-- ==== Sys2Proof/Tests/Slice0.lean ====
section
/-! SUPPORT. Tests of the model: instructions refused as ill formed; the decoding of every constructor, by words written from
the map of 30_encoding R83; single steps, whose expected results are the vectors of spec/95_test_vectors.md, each test named
after its vector; and, for every statement that has hypotheses, a witness that meets them. -/

namespace Sys2Proof.Tests

open Sys2Proof Sys2Proof.Machine Sys2Proof.Claims

/-! Parameters and states the tests use -/

/-- No parameter entry, no page wrap: the parameters the vectors state unless they say otherwise. -/
def plain : Config := ⟨none, none, false⟩

/-- Indirect JMP reads the target's high byte from the pointer's page. -/
def wrapping : Config := ⟨none, none, true⟩

/-- JAM is 0x12. -/
def jam12 : Config := ⟨some .h12, none, false⟩

/-- SLO is 0x07, zero page. -/
def sloZp : Config := ⟨none, some .zp, false⟩

/-- SLO is 0x1F, absolute indexed by X. -/
def sloAbsx : Config := ⟨none, some .absx, false⟩

/-- The seven flags, all 0. -/
def noFlags : Flags := ⟨false, false, false, false, false, false, false⟩

/-- Data bytes written one by one. -/
def poke (s : State) : List (Addr × Byte) → State
  | [] => s
  | (addr, v) :: rest => poke (s.writeByte addr v) rest

/-- A launch state: data and program bytes written, PC at the program. -/
def launch (pc : Addr) (program : List Byte) (data : List (Addr × Byte)) (s : State) : State :=
  ((poke s data).placeBytes pc program).setPC pc

/-- The state one call of `step()` later. -/
def after (cfg : Config) (s : State) : State := (stepCall cfg s).1

/-- The bytes decode to the instruction. -/
def decodesTo (cfg : Config) (bytes : List Byte) (i : Instr) : Bool :=
  match decode cfg bytes with
  | .ok j => j == i
  | .error _ => false

/-- The bytes are rejected for the reason. -/
def rejectedAs (cfg : Config) (bytes : List Byte) (why : Reject) : Bool :=
  match decode cfg bytes with
  | .ok _ => false
  | .error e => e == why

/-! WellFormed smoke: the ill-formed terms of each check -/

theorem test_illFormed_jam_without_parameter : wellFormed plain .jam = false := by decide

theorem test_illFormed_slo_without_parameter : wellFormed plain (.slo (.zp 0x10)) = false := by decide

theorem test_illFormed_slo_in_another_form : wellFormed sloZp (.slo (.absx 0x0300)) = false := by decide

theorem test_wellFormed_with_the_parameter :
    wellFormed jam12 .jam = true ∧ wellFormed sloZp (.slo (.zp 0x10)) = true ∧ wellFormed plain .nop = true := by decide

/-! Decoding: a word of every constructor. The operand bytes are 0x34, and 0x34 0x12 for the 16-bit operand 0x1234. -/

/-- Words of the bitwise rows. -/
def wordsBitwise : List (List Byte × Instr) :=
  [([0x09, 0x34], .oraImm 0x34), ([0x05, 0x34], .oraZp 0x34), ([0x15, 0x34], .oraZpx 0x34),
   ([0x0D, 0x34, 0x12], .oraAbs 0x1234), ([0x1D, 0x34, 0x12], .oraAbsx 0x1234), ([0x19, 0x34, 0x12], .oraAbsy 0x1234),
   ([0x01, 0x34], .oraIndx 0x34), ([0x11, 0x34], .oraIndy 0x34), ([0x29, 0x34], .andImm 0x34),
   ([0x25, 0x34], .andZp 0x34), ([0x35, 0x34], .andZpx 0x34), ([0x2D, 0x34, 0x12], .andAbs 0x1234),
   ([0x3D, 0x34, 0x12], .andAbsx 0x1234), ([0x39, 0x34, 0x12], .andAbsy 0x1234), ([0x21, 0x34], .andIndx 0x34),
   ([0x31, 0x34], .andIndy 0x34), ([0x49, 0x34], .eorImm 0x34), ([0x45, 0x34], .eorZp 0x34),
   ([0x55, 0x34], .eorZpx 0x34), ([0x4D, 0x34, 0x12], .eorAbs 0x1234), ([0x5D, 0x34, 0x12], .eorAbsx 0x1234),
   ([0x59, 0x34, 0x12], .eorAbsy 0x1234), ([0x41, 0x34], .eorIndx 0x34), ([0x51, 0x34], .eorIndy 0x34)]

- [EXERCISE DESCRIPTION]: Consider the entries above and return each line with the string "program".

- [RESPONSE]:
/-- A launch state: data and program bytes written, PC at the program. -/
def launch (pc : Addr) (program : List Byte) (data : List (Addr × Byte)) (s : State) : State :=
  ((poke s data).placeBytes pc program).setPC pc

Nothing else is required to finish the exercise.